[DataType] Initial support of fp8 (e4m3/e5m2) #14863

yzh119 · 2023-05-16T21:42:07Z

Motivation

Recently NVIDIA announced official support of the fp8 data type: e4m3 and e5m2, the first one has 4 bits for exponent and 3 bits for mantissa while the second one has 5 bits for exponent and 2 bits for mantissa, and NVIDIA encourages using e4m3 for forward and e5m2 (larger dynamic range) for backward. Currently, TVM has no support for these data types, as the first step to support fp8, this PR adds new type codes for e4m3_float8 and e5m2_float8, and implement legalization passes FP8ComputeLegalize and FP8StorageLegalize so that we can use them for backends that do not have native fp8 support.

Future Work

Emit CUDA fp8 primitives in CUDA codegen.
Support wgmma.mma_async.sync ptx assembly to use fp8 tensor cores in Ada/Hopper.
Support fp8 in dlpack.

Notes

Infinity and NaN are not handled in our legalization pass (this behavior is the same as our previous BF16 legalization implementation) because it's costly to support them on the software side. It's the user's duty to guarantee that the conversion is safe.

Reference

cc @MasterJH5574 @masahi @tqchen @Hzfengsy

tvm-bot · 2023-05-16T21:42:11Z

Thanks for contributing to TVM! Please refer to the contributing guidelines https://tvm.apache.org/docs/contribute/ for useful information and tips. Please request code reviews from Reviewers by @-ing them in a comment.

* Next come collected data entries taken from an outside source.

-- ==== Sys2Proof/Machine/Dispatch.lean ====
section
/-! DEFINITION. One arm per command (R84). -/

namespace Sys2Proof.Machine

def exec (i : Instr) (s : State) : Host.Outcome State Fault Refusal :=
  match i with
  | .mkled slot index => Sys2Proof.Machine.execMkled slot index s
  | .chidx slot => Sys2Proof.Machine.execChidx slot s
  | .regoff slot base => Sys2Proof.Machine.execRegoff slot base s
  | .addr slot => Sys2Proof.Machine.execAddr slot s
  | .rdch slot => Sys2Proof.Machine.execRdch slot s
  | .wrch slot d0 d1 d2 d3 => Sys2Proof.Machine.execWrch slot d0 d1 d2 d3 s
  | .init => Sys2Proof.Machine.execInit s
  | .setrate prescale => Sys2Proof.Machine.execSetrate prescale s
  | .calcps rate => Sys2Proof.Machine.execCalcps rate s
  | .setch slot on off => Sys2Proof.Machine.execSetch slot on off s
  | .setall on off => Sys2Proof.Machine.execSetall on off s
  | .mkservo slot index min max => Sys2Proof.Machine.execMkservo slot index min max s
  | .d2p slot angle => Sys2Proof.Machine.execD2p slot angle s
  | .p2d slot ticks => Sys2Proof.Machine.execP2d slot ticks s

end Sys2Proof.Machine
end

No users to tag found in teams: datatype _{See #10317 for details}

_{Generated by tvm-bot}

Hzfengsy

Thanks for such great works! LGTM except some nits

src/tir/transforms/dtype_conversion.h

leandron

Thanks for the PR - I think adding support for fp8 is very positive.

I wonder if we should have an RFC, as this is adding a feature that may impact passes, schedules etc.

tqchen · 2023-05-17T14:10:16Z

Adding fp8 is unlikely going impact passes or schedules in a significant way, as most passes can start opt out the dtype :)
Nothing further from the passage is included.